By Stephanie Kim

The Norwalk Hour

NORWALK — For the past two years, a group of summer learning providers and community members have been meeting every month to discuss ways the city can collectively tackle summer learning loss — or avoid the “summer slide.”

This group came together through the city’s coalition of civic leaders, educators and organizations known as Norwalk ACTS. Named TEAM Summer, the group has the mission of not just closing the learning gap but also lessening the opportunity gap among socioeconomically disadvantaged children in the summertime.

Of the 1,300 district students TEAM Summer surveyed last year, about 56 percent did not engage in a summer learning program. Other data points reveal a lack of middle school summer learning activities and the large issue of transportation to and from activities, said Kate Ritter, lead of TEAM Summer and associate director of strategy and operations at Norwalk ACTS.

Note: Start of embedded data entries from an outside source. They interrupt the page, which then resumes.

/-- A port's Nibs (R159–R191). -/
structure Nib where
  connect : Bool
  speed2 : Nat
  phase2 : Usb2Phase
  /-- 0 no chirp, 1 the device's chirp K was seen, 2 the Nib chirps (R165). -/
  chirp : Nat
  /-- The USB 2.0 root device is in the Default state at address 0. -/
  default2 : Bool
  phaseS : SsPhase
  speedS : Nat
  defaultS : Bool
  susp : SuspPhase
  /-- The SUSPEND_PORT in execution, and one that waits behind a remote wake (R188). -/
  suspCmd : Option (RingId × Nat)
  suspNext : Option (RingId × Nat)
  waking : Bool
  resetCmd : Option (RingId × Nat)
  resetAt : Nat
  wait2 : Bool
  waitS : Bool
  preview : Option Preview
  attachCount : Nat
  backoff : Nat
  retestAt : Nat
  probeFails : Nat
  addressing : Option Addressing
  lastAddr : Nat
  l1 : Bool
  l1Hold : Option Nat
  idleSince : Nat
  tt : List TtJob
  /-- The port's bus microframe count modulo 16,384 (R208), and the tick of its last boundary. -/
  busUf : Nat
  ufAt : Nat
  /-- The timeline followed, the slew in progress and OFFSET_UF (R194, R213). -/
  tlOwner : Owner
  slewing : Bool
  offsetUf : Nat
  deriving DecidableEq, Repr

/-! ### Ring VIs -/

/-- A completion (R112): what it answers and what it carries; the IN data it reports, where Inkwell still holds it (R122); the event entries written before it was (R122). -/
structure Completion where
  seq : Nat
  code : Nat
  length : Nat
  source : Nat
  slot : Nat
  port : Nat
  isCmd : Bool
  stashed : Bool
  data : List (Nat × List Byte)
  dataLost : Nat
  mark : Option Nat
  deriving DecidableEq, Repr

/-- An event-ring entry (R112, R113). -/
inductive EvtEntry where
  | completion (c : Completion) (replayed : Bool)
  | word (value : DWord) (seqno idx : Nat)
  deriving DecidableEq, Repr

/-- An entry that is due and not yet written (R115, R117): it waits for the acknowledgement of this RDMA WRITE, and CRITICAL notices are signalled at once. -/
structure DueEntry where
  entry : EvtEntry
  needAck : Nat
  urgent : Bool
  deriving DecidableEq, Repr

/-- A fetched command (R103, R108): its ring slot, its TYPE, its parameter words, and whether it is in execution. -/
structure CmdEntry where
  slot : Nat
  type : Nat
  words : List Word
  started : Bool
  deriving DecidableEq, Repr

/-- A ring VI (R94–R124, R154–R157). -/
structure Vi where
  enabled : Bool
  unreachable : Bool
  unreachableAt : Nat
  resync : Bool
  evtFull : Bool
  cfgError : Bool
  nextSeq : Nat
  cmdHead : Nat
  cmdLap : Bool
  /-- Entries the doorbells so far still let the device fetch, and whether a request for some is outstanding (R101). -/
  cmdFetch : Nat
  cmdBusy : Bool
  cmds : List CmdEntry
  evtTail : Nat
  evtLap : Bool
  /-- Event slots the host has not freed (R115), and entries written since ENABLE. -/
  evtUsed : Nat
  evtCount : Nat
  dbIgnored : Nat
  descErrors : Nat
  due : List DueEntry
  window : List Completion
  noticeSeq : Nat
  unsignalled : Nat
  unsignalledAt : Nat
  /-- RDMA WRITEs of data issued and acknowledged (R117). -/
  issued : Nat
  acked : Nat
  qp : Option (Fin 128)
  dataReleased : Bool
  authenticated : Bool
  /-- The tick of its last forfeiture (R86). -/
  forfeitAt : Option Nat
  deriving DecidableEq, Repr

/-! ### Transports -/

/-- The states of a queue-pair slot (R142). -/
inductive QpState where
  | reset
  | connecting
  | ready
  | error
  deriving DecidableEq, Repr

/-- A memory region of a RoCEv2 host (R144, R147). -/
structure Region where
  va : Nat
  len : Nat
  rkey : Word
  deriving DecidableEq, Repr

/-- A queue-pair slot (R140–R150). Rates are in units of 10 Mb/s. -/
structure Qp where
  state : QpState
  vi : RingId
  lastPort : Bool
  cause : Nat
  regions : List Region
  rkey : Word
  hostNonce : List Byte
  devNonce : List Byte
  psn : Word
  ackExp : Nat
  retry : Nat
  retryLeft : Nat
  depth : Nat
  pmtu : Nat
  repSends : Nat
  repAt : Nat
  /-- When the oldest unacknowledged request was sent. -/
  oldestAt : Option Nat
  rate : Nat
  lastDec : Option Nat
  lastInc : Nat
  lastCnpSent : Option Nat
  deriving DecidableEq, Repr

/-- An Ethernet port (R134, R139, R151). -/
structure EthPort where
  link : Bool
  lock : Bool
  fec : Bool
  lanUp : Bool
  lastFrame : Nat
  /-- Priorities on which the peer has paused sending, and those on which this port has sent XOFF (R151). -/
  paused : Nat
  xoff : Nat
  deriving DecidableEq, Repr

/-- An entry of the duplicate-discard table (R138). -/
structure PrpEntry where
  mac : Nat
  seqno : Nat
  at_ : Nat
  deriving DecidableEq, Repr

/-- The Ethernet side that is not in registers: the node's PRP counter, the duplicate table oldest first, supervision frames heard (R137, R138). -/
structure Prp where
  seqno : Nat
  table : List PrpEntry
  supervisionHeard : Nat
  lastSupervision : Nat
  deriving DecidableEq, Repr

/-- An MSI-X table entry (R129): address, data, and its mask bit. -/
structure MsixEntry where
  addr : Nat
  data : Word
  masked : Bool
  deriving DecidableEq, Repr

/-- The PCIe endpoint (R128–R133). The masks have one bit for each function, 0 the PF. -/
structure Pcie where
  link : Bool
  speed : Nat
  width : Nat
  numVfs : Nat
  vfEnable : Bool
  bme : Nat
  /-- Functions under FLR, and when it began. -/
  flr : Nat
  flrAt : Nat
  ptmEnable : Bool
  ptmValid : Bool
  ptmFails : Nat
  ptmFailed : Nat
  ptmLast : Nat
  msixOn : Nat
  msix : Vector (Vector MsixEntry 8) 16
  msixPending : Vector Nat 16
  deriving DecidableEq, Repr

/-! ### Timelines -/

/-- The states of a timeline (R212). -/
inductive TlState where
  | freeRun
  | acquiring
  | locked
  | holdover
  deriving DecidableEq, Repr

/-- A ring VI's timeline (R196, R208–R212). Adjustments are in units of 2^-8 HS bit time, the phase in ns; `start` is the tick at which frame 0 fell. -/
structure Timeline where
  state : TlState
  refValid : Bool
  fnOffset : Nat
  adj : Int
  freq : Rat
  phase : Int
  good : Nat
  bad : Nat
  start : Nat
  deriving DecidableEq, Repr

“Instead of making the conversation around summer slide and closing the gap, it’s also about how summertime is an opportunity to provide more experiences for kids and that summer is a time for increased strength, so to speak, so that kids can do things differently, learn differently,” Ritter said.

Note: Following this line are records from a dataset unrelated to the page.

/-- A notice with an uncorrectable word is discarded whole; the open one leaves ABORTED. Index 0 of the board queue is its open notice, if any (R275). -/
def dropNotice (s : State) (q : Fin 65) (i : Nat) : State :=
  let s1 := rcCount s 0x50038 16
  if q = boardQueue ∧ s.margin.opened.isSome then
    if i = 0 then { s1 with margin := { s1.margin with opened := none, wordIndex := 0, aborted := true } }
    else setQueue s1 q (fun x => { x with notices := dropAt x.notices (i - 1) })
  else setQueue s1 q (fun x => { x with notices := dropAt x.notices i })

/-- A RAM record with an uncorrectable error is discarded; an unpersisted one counts as displaced (R368). -/
def dropRam (s : State) (seq : Nat) : State :=
  match s.pal.ram.find? (fun r => r.record.seq == some seq) with
  | none => s
  | some r =>
    let s1 : State := { s with pal := { s.pal with ram := eraseRam s.pal.ram r } }
    if r.persisted then s1 else countLoss s1 r.record.sev

/-- The containment of an uncorrectable error, by what the word holds (R406). -/
def contain (s : State) : EccSite → State
  | .context ctx _ =>
    match findEp s ctx with
    | none => s
    | some e => haltEp (dropStash (failFlight s e.ctx) ctx 4) ctx
  | .device n dev _ => releaseDevice s n dev ccTransaction 2
  | .viContext v _ => unbindVi s v
  | .qpContext q _ => if slotBound s q then unbindVi s (s.qps.get q).vi else freeSlot s q 0
  | .engine e _ =>
    if ¬ engineOn s e then s
    else if thirdRestart s e then clusterFail s (engineCluster e) 5 (clusterPlace (engineCluster e).val)
    else engineRestart s e
  | .ligature n _ => if n.val = 0 then s else emptyLig s n
  | .margin q i _ => dropNotice s q i
  | .palRam seq _ => dropRam s seq
  | .descriptors _ => { s with blot := { s.blot with descriptorsReloading := true } }
  | .prpTable mac seqno _ =>
    if s.prp.table.any (fun e => e.mac == mac && e.seqno == seqno) then
      rcCount { s with prp := { s.prp with table := s.prp.table.filter (fun e => !(e.mac == mac && e.seqno == seqno)) } } 0x80308 0
    else s
  | .keySram v _ => { s with blot := { s.blot with keysReloading := v.val :: s.blot.keysReloading.filter (fun k => k != v.val) } }

/-- Whether the error fails a cluster, which makes class 2 CRITICAL (R403). -/
def failsCluster (s : State) : EccSite → Bool
  | .engine e _ => engineOn s e && thirdRestart s e
  | _ => false

/-- An uncorrectable error: counted, reported as class 2 on the whole word, contained (R23, R403, R406). -/
def execEccUncorrectable (t : Nat) (site : EccSite) (s : State) : Host.Outcome State Fault Refusal :=
  act t s fun s => when s.folioOn s fun s =>
    let s1 := rcCount s (eccReg (eccBlock site)) 16
    let sv : Sev := if failsCluster s site then .critical else .warning
    contain (faultReport s1 (wordOf (eccLoc site), 1) 2 sv (eccPort s site)) site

One way TEAM Summer is looking to close that opportunity gap is by providing an online directory of different summer learning programs available across the city. This year’s portal is now online, with more than 60 programs listed in academics, arts and culture, enrichment, sports and STEM — regardless of whether or not the provider is a member of the Summer TEAM initiative.

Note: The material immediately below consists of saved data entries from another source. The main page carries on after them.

/-- SET_HUB_DEPTH: 0–4 (R223). -/
def execSetHubDepth (t : Nat) (c : ClassicId) (depth : Nat) (s : State) : Host.Outcome State Fault Refusal :=
  act t s fun s => when (clsOn s c) s fun s =>
    if depth ≤ 4 then hubSay (setCvi s c (fun x => { x with depth := depth })) c .ack else hubSay s c .stall

/-! ### TT requests (R237) -/

/-- CLEAR_TT_BUFFER: the buffer of the key frees at once (R237). -/
def execClearTtBuffer (t : Nat) (c : ClassicId) (n : PortId) (addr ep type : Nat) (isIn : Bool) (s : State) : Host.Outcome State Fault Refusal :=
  act t s fun s => when (clsOn s c) s fun s =>
    hubSay ((ttPorts s c n).foldl (fun u k =>
      rcCount (setLig u k (fun l => { l with bufs := l.bufs.filter (fun b => !(b.addr == addr && b.ep == ep && b.type == type && b.isIn == isIn)) })) (ligCount k) 24) s) c .ack

/-- RESET_TT: every buffer and queue is emptied, STOPPED clears (R237). -/
def execResetTt (t : Nat) (c : ClassicId) (n : PortId) (s : State) : Host.Outcome State Fault Refusal :=
  act t s fun s => when (clsOn s c) s fun s => hubSay ((ttPorts s c n).foldl (fun u k => rcCount (emptyLig u k) (ligCount k) 24) s) c .ack

/-- STOP_TT: STOPPED until RESET_TT (R237). -/
def execStopTt (t : Nat) (c : ClassicId) (n : PortId) (s : State) : Host.Outcome State Fault Refusal :=
  act t s fun s => when (clsOn s c) s fun s => hubSay ((ttPorts s c n).foldl (fun u k => setLig u k (fun l => { l with stopped := true })) s) c .ack

/-- GET_TT_STATE: STALL (R237). -/
def execGetTtState (t : Nat) (c : ClassicId) (_n : PortId) (s : State) : Host.Outcome State Fault Refusal :=
  act t s fun s => when (clsOn s c) s fun s => hubSay s c .stall

/-! ### Standard requests (R219–R222, R226, R237, R243) -/

/-- GET_DESCRIPTOR: up to `len` bytes of the descriptor, STALL where the half has none (R219–R222). -/
def execGetDescriptor (t : Nat) (c : ClassicId) (half : HubHalf) (type index len : Nat) (s : State) : Host.Outcome State Fault Refusal :=
  act t s fun s => when (clsOn s c && (half != .func || funcOwner s == some c)) s fun s =>
    if s.blot.descriptorsReloading then hubSay s c .stall
    else
      match descriptor s c half type index with
      | some bs => hubSay s c (.data (bs.take len))
      | none => hubSay s c .stall

/-- SET_DESCRIPTOR: STALL (R222). -/
def execSetDescriptor (t : Nat) (c : ClassicId) (s : State) : Host.Outcome State Fault Refusal :=
  act t s fun s => when (clsOn s c) s fun s => hubSay s c .stall

/-- SET_CONFIGURATION of a hub half: configuration 0 or 1, and every PORT_POWER bit clears (R226); of the function: its Configured or Addressed state, halts left in place (R243, R245). -/
def execSetConfiguration (t : Nat) (c : ClassicId) (half : HubHalf) (value : Nat) (s : State) : Host.Outcome State Fault Refusal :=
  act t s fun s => when (clsOn s c && (half != .func || funcOwner s == some c)) s fun s =>
    if 1 < value then hubSay s c .stall
    else
      match half with
      | .usb2 => hubSay (clearPowers (setCvi s c (fun x => { x with config2 := value, multiTt := false })) c) c .ack
      | .ss => hubSay (clearPowers (setCvi s c (fun x => { x with configS := value })) c) c .ack
      | .func => hubSay (setFunc s (fun f => { f with state := if value = 0 then 2 else 3 })) c .ack

/-- SET_INTERFACE: alternate setting 1 of the USB 2.0 half at HS is multi-TT (R220, R237). -/
def execSetInterface (t : Nat) (c : ClassicId) (half : HubHalf) (alt : Nat) (s : State) : Host.Outcome State Fault Refusal :=
  act t s fun s => when (clsOn s c && (half != .func || funcOwner s == some c)) s fun s =>
    let most := if half = .usb2 ∧ (s.cvis.get c).speed2 = 3 then 1 else 0
    if most < alt then hubSay s c .stall
    else if half = .usb2 then hubSay (setCvi s c (fun x => { x with multiTt := alt == 1 })) c .ack
    else hubSay s c .ack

Paula Palermo, the data director of Norwalk ACTS, developed the portal last year and has also led the data collection on summer learning in Norwalk since TEAM Summer started in 2017.

Both are the first of their kinds in the city that Palermo are aware of.

“I think that TEAM Summer is a great example of how we bring the community together. We convene the community to do better because none of the individual programs have the capacity to solve the bigger issues by themselves,” she said. “But when you get 30 people around the table all looking to be successful to provide good programming for children, you come up with a lot better solutions.”

Amy Jefferies, manager of youth development at Family & Children’s Agency’s ASPIRE program, has seen the benefit of being a part of TEAM Summer firsthand and Norwalk ACTS since its beginning.

Every summer, the Norwalk Library Association comes to the ASPIRE program to talk about its reading summer program to children, which boosts their motivation to read, she said.

“Norwalk ACTS has been able to open a lot of these people and programs in the community to our students,” Jefferies said. “I think what shifted is that it’s no longer camp, it is a summer program that we run as a cross-curriculum. Embedded in everything we do is academic learning.”

TEAM Summer now has 34 members and has an average of 30 people who come to monthly meetings.